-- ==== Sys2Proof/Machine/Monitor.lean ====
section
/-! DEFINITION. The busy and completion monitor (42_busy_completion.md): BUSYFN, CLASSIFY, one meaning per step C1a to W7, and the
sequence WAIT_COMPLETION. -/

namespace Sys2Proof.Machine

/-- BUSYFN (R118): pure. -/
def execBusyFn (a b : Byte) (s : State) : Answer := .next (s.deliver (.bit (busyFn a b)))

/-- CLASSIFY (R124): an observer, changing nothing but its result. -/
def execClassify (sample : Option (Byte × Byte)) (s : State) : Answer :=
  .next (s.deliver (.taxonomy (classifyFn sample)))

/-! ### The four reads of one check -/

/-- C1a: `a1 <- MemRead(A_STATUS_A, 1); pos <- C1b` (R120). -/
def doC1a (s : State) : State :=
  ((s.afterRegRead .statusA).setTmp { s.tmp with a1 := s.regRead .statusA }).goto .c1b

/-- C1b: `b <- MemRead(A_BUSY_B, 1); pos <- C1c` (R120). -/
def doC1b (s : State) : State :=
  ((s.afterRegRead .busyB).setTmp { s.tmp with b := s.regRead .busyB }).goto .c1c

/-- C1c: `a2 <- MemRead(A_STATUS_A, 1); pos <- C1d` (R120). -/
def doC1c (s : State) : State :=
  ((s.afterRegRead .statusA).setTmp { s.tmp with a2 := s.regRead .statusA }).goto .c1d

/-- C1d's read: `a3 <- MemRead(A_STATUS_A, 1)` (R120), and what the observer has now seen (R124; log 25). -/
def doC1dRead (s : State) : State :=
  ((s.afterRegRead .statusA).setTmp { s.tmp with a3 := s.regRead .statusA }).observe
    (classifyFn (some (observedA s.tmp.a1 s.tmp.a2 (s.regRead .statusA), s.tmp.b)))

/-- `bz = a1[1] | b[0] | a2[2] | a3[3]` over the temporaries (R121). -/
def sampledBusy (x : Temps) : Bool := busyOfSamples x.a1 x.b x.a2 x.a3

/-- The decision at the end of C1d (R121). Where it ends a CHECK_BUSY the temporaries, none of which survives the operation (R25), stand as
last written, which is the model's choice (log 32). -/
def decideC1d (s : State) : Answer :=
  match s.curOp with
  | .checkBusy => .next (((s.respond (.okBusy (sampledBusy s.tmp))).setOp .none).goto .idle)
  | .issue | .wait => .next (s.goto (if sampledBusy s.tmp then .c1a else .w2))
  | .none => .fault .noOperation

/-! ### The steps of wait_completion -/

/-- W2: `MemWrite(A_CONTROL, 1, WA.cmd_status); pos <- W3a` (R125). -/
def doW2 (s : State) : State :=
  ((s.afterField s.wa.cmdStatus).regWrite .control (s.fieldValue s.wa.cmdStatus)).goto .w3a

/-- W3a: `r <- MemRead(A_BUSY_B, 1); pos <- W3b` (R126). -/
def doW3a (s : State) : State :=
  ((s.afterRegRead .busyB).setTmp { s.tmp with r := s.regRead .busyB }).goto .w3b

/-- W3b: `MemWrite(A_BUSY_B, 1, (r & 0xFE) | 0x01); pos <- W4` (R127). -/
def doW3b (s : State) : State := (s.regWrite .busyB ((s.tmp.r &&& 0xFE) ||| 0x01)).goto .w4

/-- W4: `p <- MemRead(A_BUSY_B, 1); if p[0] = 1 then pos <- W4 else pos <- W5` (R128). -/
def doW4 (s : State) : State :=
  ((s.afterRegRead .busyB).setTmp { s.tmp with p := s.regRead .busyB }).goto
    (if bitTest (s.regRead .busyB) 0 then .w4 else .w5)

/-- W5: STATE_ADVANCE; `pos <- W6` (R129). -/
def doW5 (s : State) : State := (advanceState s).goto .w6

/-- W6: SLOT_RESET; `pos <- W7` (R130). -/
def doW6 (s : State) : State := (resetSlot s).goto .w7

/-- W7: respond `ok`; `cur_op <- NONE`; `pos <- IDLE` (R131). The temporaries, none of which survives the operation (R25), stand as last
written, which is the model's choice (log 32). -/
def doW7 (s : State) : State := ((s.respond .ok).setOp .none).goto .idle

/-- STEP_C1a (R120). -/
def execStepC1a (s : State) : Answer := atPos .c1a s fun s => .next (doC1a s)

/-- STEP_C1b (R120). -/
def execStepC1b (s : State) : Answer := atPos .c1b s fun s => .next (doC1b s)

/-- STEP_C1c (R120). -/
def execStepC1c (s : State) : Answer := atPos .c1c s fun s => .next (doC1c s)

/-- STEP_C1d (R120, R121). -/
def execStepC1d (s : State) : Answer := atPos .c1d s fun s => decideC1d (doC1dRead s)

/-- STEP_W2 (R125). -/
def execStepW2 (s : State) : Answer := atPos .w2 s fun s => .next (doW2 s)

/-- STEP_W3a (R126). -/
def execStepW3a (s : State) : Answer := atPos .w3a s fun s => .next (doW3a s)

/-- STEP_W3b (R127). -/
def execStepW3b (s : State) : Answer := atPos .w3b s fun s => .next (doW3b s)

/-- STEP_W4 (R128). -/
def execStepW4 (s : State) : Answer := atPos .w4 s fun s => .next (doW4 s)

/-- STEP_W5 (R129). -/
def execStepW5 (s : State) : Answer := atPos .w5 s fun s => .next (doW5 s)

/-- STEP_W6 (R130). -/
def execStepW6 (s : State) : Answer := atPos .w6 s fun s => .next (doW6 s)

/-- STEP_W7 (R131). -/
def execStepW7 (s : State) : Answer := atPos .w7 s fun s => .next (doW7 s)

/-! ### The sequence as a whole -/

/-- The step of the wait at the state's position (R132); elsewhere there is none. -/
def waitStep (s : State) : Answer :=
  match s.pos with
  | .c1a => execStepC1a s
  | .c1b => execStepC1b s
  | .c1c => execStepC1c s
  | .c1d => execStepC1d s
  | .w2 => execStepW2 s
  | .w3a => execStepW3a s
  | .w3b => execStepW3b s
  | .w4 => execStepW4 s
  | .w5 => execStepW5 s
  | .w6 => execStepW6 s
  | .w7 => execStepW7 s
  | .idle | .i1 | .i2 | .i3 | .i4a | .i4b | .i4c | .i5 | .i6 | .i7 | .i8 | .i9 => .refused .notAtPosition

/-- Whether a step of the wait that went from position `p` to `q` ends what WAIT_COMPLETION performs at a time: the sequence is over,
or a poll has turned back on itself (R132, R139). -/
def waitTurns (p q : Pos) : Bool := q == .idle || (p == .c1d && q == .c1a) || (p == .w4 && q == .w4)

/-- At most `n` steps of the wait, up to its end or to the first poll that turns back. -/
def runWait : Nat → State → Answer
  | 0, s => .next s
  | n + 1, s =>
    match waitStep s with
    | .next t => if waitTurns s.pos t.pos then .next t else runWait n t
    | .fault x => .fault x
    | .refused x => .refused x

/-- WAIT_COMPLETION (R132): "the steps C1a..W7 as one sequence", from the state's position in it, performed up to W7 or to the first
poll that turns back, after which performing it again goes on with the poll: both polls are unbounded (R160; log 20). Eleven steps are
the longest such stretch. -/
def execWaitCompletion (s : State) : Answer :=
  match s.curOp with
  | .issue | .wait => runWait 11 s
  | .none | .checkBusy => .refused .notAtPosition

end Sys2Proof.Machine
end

* * *

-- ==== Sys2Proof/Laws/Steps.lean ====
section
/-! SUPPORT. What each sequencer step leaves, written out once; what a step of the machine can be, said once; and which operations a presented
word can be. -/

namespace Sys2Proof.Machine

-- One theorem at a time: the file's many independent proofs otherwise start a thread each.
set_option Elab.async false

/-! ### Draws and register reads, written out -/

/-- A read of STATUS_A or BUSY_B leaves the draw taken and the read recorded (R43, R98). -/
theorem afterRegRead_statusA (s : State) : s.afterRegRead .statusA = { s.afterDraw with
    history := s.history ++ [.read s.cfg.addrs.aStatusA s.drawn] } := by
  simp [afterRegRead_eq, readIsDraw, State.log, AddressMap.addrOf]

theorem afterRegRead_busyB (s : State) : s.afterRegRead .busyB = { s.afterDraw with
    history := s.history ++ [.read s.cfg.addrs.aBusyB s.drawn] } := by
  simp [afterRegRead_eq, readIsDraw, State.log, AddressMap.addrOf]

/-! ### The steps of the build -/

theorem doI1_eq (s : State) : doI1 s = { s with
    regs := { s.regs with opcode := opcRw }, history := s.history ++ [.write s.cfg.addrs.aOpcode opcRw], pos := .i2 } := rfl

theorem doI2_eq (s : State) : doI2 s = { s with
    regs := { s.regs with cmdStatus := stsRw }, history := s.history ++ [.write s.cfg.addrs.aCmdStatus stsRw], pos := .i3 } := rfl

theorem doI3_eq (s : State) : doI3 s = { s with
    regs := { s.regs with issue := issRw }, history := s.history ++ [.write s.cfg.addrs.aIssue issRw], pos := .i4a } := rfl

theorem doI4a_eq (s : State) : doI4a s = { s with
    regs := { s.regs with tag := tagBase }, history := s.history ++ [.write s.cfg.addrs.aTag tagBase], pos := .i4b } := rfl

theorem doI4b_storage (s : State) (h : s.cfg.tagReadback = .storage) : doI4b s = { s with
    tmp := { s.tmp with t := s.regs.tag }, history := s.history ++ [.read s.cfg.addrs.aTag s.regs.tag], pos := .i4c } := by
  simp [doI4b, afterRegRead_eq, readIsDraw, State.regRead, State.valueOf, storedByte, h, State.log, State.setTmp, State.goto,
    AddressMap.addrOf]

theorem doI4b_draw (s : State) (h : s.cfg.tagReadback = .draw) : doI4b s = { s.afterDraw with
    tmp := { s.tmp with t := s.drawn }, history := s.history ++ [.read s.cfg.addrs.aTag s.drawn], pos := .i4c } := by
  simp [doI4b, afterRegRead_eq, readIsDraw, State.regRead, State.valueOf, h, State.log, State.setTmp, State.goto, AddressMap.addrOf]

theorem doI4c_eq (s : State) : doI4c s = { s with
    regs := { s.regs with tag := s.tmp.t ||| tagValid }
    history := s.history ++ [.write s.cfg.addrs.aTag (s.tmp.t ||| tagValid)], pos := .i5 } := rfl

---

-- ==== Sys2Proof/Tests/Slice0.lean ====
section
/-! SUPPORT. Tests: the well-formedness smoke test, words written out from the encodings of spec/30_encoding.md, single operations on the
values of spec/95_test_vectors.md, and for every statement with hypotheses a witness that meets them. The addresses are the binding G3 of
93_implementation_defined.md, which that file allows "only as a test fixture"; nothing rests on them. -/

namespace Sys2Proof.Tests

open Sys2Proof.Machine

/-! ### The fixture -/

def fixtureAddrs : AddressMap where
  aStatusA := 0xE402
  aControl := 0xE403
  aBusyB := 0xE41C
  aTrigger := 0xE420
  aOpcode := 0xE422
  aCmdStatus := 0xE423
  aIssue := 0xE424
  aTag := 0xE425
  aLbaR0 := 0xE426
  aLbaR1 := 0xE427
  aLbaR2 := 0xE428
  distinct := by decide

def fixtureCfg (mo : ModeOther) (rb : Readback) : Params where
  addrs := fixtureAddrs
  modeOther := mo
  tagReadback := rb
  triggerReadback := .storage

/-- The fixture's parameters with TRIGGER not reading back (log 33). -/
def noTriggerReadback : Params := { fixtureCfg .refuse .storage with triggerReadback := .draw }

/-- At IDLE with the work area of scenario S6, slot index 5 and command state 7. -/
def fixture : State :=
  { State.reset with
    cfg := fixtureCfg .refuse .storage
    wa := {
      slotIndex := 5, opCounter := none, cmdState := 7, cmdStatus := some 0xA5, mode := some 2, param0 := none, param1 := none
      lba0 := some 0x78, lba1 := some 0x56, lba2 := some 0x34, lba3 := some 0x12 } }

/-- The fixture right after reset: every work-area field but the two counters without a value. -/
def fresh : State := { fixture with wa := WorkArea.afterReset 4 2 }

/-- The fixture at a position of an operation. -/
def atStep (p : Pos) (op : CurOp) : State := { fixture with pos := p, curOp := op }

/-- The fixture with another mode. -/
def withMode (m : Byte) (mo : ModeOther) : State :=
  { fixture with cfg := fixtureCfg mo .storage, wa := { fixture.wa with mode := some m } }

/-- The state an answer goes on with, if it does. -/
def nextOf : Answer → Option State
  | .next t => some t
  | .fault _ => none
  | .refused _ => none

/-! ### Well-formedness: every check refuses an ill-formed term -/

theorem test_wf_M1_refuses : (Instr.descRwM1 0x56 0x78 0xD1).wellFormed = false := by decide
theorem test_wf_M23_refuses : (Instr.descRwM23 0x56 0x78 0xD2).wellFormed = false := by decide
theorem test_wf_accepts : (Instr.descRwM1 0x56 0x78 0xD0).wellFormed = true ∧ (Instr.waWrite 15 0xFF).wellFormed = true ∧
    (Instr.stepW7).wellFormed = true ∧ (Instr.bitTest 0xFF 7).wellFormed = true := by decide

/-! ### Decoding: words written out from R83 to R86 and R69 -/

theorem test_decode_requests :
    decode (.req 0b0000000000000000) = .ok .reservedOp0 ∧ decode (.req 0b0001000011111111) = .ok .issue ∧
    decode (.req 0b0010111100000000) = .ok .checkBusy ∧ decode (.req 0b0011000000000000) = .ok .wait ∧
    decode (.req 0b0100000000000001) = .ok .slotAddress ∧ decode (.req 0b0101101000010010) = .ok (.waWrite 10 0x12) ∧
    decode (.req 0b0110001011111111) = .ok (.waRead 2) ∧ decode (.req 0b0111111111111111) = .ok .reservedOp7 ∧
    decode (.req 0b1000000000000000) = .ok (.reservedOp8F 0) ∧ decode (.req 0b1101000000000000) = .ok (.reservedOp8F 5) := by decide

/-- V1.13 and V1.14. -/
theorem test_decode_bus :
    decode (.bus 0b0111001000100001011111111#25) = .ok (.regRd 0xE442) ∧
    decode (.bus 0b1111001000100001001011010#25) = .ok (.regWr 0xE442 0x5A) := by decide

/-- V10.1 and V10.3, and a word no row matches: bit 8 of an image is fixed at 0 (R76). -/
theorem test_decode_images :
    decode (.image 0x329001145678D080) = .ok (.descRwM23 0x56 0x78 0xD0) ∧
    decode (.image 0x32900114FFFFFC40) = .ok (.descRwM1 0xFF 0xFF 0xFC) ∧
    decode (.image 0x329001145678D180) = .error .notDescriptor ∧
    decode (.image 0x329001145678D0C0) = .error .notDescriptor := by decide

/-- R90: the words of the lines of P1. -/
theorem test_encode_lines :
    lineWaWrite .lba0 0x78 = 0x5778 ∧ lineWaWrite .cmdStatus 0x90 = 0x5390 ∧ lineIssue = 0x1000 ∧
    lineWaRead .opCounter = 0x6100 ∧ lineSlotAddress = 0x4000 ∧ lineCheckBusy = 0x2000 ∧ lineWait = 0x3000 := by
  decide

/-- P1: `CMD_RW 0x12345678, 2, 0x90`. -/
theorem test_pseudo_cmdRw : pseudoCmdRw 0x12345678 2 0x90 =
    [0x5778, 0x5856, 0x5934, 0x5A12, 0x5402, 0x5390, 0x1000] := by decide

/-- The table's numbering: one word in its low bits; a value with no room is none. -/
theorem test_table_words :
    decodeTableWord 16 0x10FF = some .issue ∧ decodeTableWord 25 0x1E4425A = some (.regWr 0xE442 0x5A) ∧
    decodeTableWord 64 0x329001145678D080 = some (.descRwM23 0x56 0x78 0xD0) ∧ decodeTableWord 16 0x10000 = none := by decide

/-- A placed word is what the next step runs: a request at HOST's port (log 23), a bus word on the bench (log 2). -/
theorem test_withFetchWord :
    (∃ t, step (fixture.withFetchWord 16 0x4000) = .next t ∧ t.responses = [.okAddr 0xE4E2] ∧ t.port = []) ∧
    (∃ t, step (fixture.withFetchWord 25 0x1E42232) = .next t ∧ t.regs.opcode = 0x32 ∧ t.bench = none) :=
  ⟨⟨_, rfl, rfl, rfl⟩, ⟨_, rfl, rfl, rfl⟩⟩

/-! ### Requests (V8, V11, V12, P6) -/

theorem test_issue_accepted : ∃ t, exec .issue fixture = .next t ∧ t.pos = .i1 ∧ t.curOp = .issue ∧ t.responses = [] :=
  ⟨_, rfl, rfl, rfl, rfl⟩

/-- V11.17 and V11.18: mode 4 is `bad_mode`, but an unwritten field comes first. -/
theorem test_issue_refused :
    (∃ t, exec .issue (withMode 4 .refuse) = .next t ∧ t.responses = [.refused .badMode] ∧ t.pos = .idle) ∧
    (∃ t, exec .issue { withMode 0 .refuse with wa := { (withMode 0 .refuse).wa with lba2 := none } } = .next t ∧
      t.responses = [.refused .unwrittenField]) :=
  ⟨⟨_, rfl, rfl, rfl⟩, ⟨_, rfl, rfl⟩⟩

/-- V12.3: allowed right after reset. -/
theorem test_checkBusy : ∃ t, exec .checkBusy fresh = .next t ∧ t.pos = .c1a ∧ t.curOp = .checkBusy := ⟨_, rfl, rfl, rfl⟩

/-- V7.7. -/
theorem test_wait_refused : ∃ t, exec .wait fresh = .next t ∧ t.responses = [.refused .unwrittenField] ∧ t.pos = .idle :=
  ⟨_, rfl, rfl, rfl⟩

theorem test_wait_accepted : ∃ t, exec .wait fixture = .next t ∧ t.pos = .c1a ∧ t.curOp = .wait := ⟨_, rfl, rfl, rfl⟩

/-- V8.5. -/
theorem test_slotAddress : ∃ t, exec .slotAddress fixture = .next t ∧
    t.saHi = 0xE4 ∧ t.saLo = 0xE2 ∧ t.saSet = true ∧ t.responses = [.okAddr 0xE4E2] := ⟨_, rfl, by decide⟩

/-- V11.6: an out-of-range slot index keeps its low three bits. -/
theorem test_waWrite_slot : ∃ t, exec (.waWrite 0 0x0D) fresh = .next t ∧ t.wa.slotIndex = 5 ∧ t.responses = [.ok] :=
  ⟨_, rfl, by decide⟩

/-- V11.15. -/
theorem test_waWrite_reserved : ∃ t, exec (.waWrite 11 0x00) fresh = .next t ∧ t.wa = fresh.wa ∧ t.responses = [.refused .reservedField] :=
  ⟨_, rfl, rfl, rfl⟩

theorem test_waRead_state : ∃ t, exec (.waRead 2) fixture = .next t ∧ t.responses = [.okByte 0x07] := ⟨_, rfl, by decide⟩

Task prompt
Filter the entries and copy out every line with the word "classifyFn".

Output for this task
  .next (s.deliver (.taxonomy (classifyFn sample)))
    (classifyFn (some (observedA s.tmp.a1 s.tmp.a2 (s.regRead .statusA), s.tmp.b)))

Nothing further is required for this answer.